Sofular mağarası içi |
Meşrutiyet mağarası
Diğer adıyla
Mağaraltı mağarası 40 metre uzunluğunda en derin yeri 3 metre olan yatay ve
kuru bir oluşumdur. Bu mağaranın Sofular mağarası’na göre daha ergonomik bir
girişinin olması beni mağaraya girmeye karşı cesaretlendirdi. Ancak içeride
genişleyen ya da daralan bir boşluk yoktu. Bu yüzden Sofular mağarasındaki
değişen boşlukların bende uyandırdığı heyecanı burada yaşayamadım.
Ocaklıada Mağarası
Şile kalesinin altında yer alan 15 metre uzunluğundaki bu deniz
mağarasına yüzerek ya da sandalla ulaşılıyor. Bu mağaraya hava şartları
dolayısıyla giremedim ancak kıyı boyunca mümkün olduğunca içeriyi görebilecek
şekilde yürüdüm ve fotoğrafladım.
Mağaranın geniş ve
yüksek açıklığı ilk dikkatimi çeken şey oldu. Denizin gelgit ile bu kadar derin
ve yüksek yarığı oluşturması etkileyiciydi.
Rivayete göre; mağara
ile Şile kalesi’nin arasında bir gizli yol varmış. Ancak bu konuda yapılan araştırmalar
sonuçsuz kalmış.
Akşam Güneşi Mağarası(Zeki Müren
Mağarası)
Adını duyduğumda şaşırdığım bu mağara batıya bakan ağzı batan güneşin ışınlarını aldığından Akşam Güneşi ismini almıştır. Ayrıca Zeki Müren’in burada yüzmeyi sevdiği için halk onun ismini de bu mağara için kullanır. 80 metre uzunluğu ile Şile’nin en uzun
mağarasıdır. Mağaraya sandalla ulaşım sağlanır.
Zeki Müren mağarası |
Kabakoz Köyü
Kabakoz köyü çeşmesi
Kabakoz köyü’ne gittiğimde çekim vardı. Bir yerde toplanmış çekimi izleyen ellili yaşlarda bir amcaya Kabakoz köyü Çeşmesi’ni sordum ve bana öyle bir yer olmadığını söyledi. Biz küçükken bilye oynadığımız yer vardı orası mı acaba dedi ve bizi oraya yönlendirdi. 600 yıllık Bizanslılar tarafından yapılmış olan bu çeşmenin kabakozlular tarafından bilinmemesi ben şaşırttı. Gittiğimiz yer gerçekten de diğer adıyla Papaz çeşmesi olan Kabakoz Köyü Çeşmesi’ydi.
Kabakoz köyü evleri
İki Eski Şileli Rum’un hikayesinin anlatıldığı bir kitapta okuduğum
kadarıyla Türkler’in ve Rumlar’ın evleri birkaç açıdan farklıymış. Türk evleri
karaya bakan tarafta büyük avlulu ve tarım için geniş bahçeliyken Rum evleri
denize bakan yönde avlu ve avlu yerinde daha çok kattan oluşan evleri varmış.

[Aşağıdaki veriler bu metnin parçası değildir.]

-- ==== Sys2Proof/Word.lean ====
section
/-! DEFINITION. The word types of the compositor (spec R12): all quantities are unsigned, bit 0 is the
least significant. -/

namespace Sys2Proof

/-- The 32-bit command word (R90). -/
abbrev Word := BitVec 32

/-- One row of a grid: `COLS` = 32 bits, bit c is column c (R20, R62). -/
abbrev Row := BitVec 32

/-- An 8-bit value: a result (R35), a row-select byte (R204). -/
abbrev Byte := BitVec 8

/-- A segment pattern, bit 0 = segment a … bit 6 = segment g (R120). -/
abbrev Pattern := BitVec 7

/-- A `TW` = 32 bit millisecond timestamp or duration (R24, R25, R31). -/
abbrev Time := BitVec 32

/-- A row frame or the content of the shift chain: `FRAME_W` = `CHAIN_BITS` = 40 bits (R8, R211). -/
abbrev Frame := BitVec 40

/-- A bit grid of `ROWS` = 8 row words (R20, R21, R22). Two grids are equal exactly when they hold the
same 256 bits. -/
abbrev Grid := Vector Row 8

end Sys2Proof
end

Rum evlerinin hepsi yakıldığından yalnızca Türk
evlerini görebildim.
Kerpiç kullanılmış |
Ahşap ev |
Köyün meydanında Kabakoz çeşmesinden de yaşlı olan 640
yaşında tarihi çınar da yaşıyla ve asırlarca ayakta kalmasıyla beni etkiledi.

Yeniköy
Yenikoy Ortadoks Vaftiz Kilisesi
Rumlar’ın Kurtuluş Savaşı öncesi yaşadığı 4-5.000 nüfuslu
kalabalık bir yerleşim birimiymiş. Yeniköy’de haraba şeklinde olan vaftiz yerini
ziyaret ettim. Tam karşımızda kubbeli olan yer vaftiz yapılan yer kapısını
açtığım yer ise kuyudur.
Harabe şekline dönen bu vaftiz yerinin daha iyi şekilde korunmasını isterdim.
Panoromik çekim |
Vaftizin gerçekleştirildiği köşe |
İmrenli Köyü
Bu köyde evlerde alt kat kerpiç üst kat ahşap malzeme kullanılarak yapılmış.

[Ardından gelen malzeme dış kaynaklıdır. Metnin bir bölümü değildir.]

-- ==== Sys2Proof/Config.lean ====
section
/-! DEFINITION. The configuration of the compositor: the shape and class count of this hardware (R5, R6,
R8, R9), the speed classes and phases by name, and the two parameters the spec leaves without a value
that no state may depend on. The parameters that hold a VALUE a test can show wrong (durations, font,
row select, reset values) stand in Machine/Params.lean. -/

namespace Sys2Proof.Config

/-- Rows of every grid (R5; D29). -/
abbrev ROWS : Nat := 8

/-- Columns of every grid (R5; D29). -/
abbrev COLS : Nat := 32

/-- Number of speed classes (R6; C5). -/
abbrev NCLASS : Nat := 2

/-- Width of a digit field (R8). -/
abbrev SPAN_W : Nat := 8

/-- Width of a segment pattern (R8). -/
abbrev SEG_W : Nat := 7

/-- Width of the row-select byte (R8). -/
abbrev ROWSEL_W : Nat := 8

/-- Bits shifted out per row: `COLS` + 8 (R8, R203). -/
abbrev FRAME_W : Nat := 40

/-- Length of the environment's shift chain (R9, R211; D27). -/
abbrev CHAIN_BITS : Nat := 40

/-- Number of enumerated glyph codes (R9, R122). -/
abbrev NGLYPH : Nat := 30

/-- A valid speed-class index. -/
abbrev ClassIx := Fin NCLASS

/-- The class NORMAL has index 0 (R6, R95). -/
abbrev NORMAL : ClassIx := 0

/-- The class SLOW has index 1 (R6, R95). -/
abbrev SLOW : ClassIx := 1

/-- The minimum clock pulse width in microseconds: OPEN (R9, R206). A constant with no body, so that
nothing can be proved of its value; no state depends on it (R282). Log entry 11. -/
opaque T_PW_US : Nat

/-- The level of the output-enable line that enables the chain's outputs: OPEN (R207, U14). Used only to
say what shows; no state depends on it. Log entry 6. -/
opaque OE_ENABLE : Bool

end Sys2Proof.Config

namespace Sys2Proof

/-- The phase flag of a speed class (R23): the two named phases. -/
inductive Phase where
  | bright
  | dark
  deriving DecidableEq, Repr

end Sys2Proof
end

Şehir Merkezindeki Otantik Şile evleri
100-150 yıllık olan otantik Şile evleri ahşap ve taş
kullanılarak yapılmıştır. Şile’nin karakterstik yapı malzemesi ahşaptır. Ahşap
olarak da kestane kullanılır. Bu malzeme suya dayanıklı ve işlenebilirliği
sayesinde Şile evlerinde tercih edilmiştir. Evler tek ya da iki katlıdır.(3
katlı olanların geneli Rum evleridir.) Yığma yapı şeklinde taşlar inşa edilir.
Türk evlerinde eve girişte haremlik selamlık olarak sağ ve solda iki oda
bulunur.
Çatısındaki eski kiremitler ve taşlar ilgimi çekti |
Şehir merkezindeki eski Cumbalı evleri sade ve küçüktü. Köyde ise daha
büyük içinde ağırda olan evlere rastladım.
Rize
Memleketim olan Rize’ye hem ziyaret amaçlı hem de gezi stajımı yapmak amacıyla gittim. Rize doğal güzellikleri, ahşap evlerinin yanısıra Türkiye’yi ayağa kaldıran pratik bir o kadar da komik yapılara sahip bir şehirdir. Rize’de şehir merkezine bağlı köylerine, Fırtına nehrine, yaylara ve tarihi kalelerine, tarihi köprülerine gittim.Rize Dağmaran'dançektiğim yemyeşil manzara resmi |
03.08.2014
Rize kalesi
Rize Kalesi'ne şehir merkezinden çıktık. Bu kale iç kale ve dış kale olmak üzere iki bölümden oluşmaktadır. 150 m yükseklikte doğal bir yükselti üzerinde
kurulmuştur.Yamuk şeklindedir. Giriş kapısı doğudadır.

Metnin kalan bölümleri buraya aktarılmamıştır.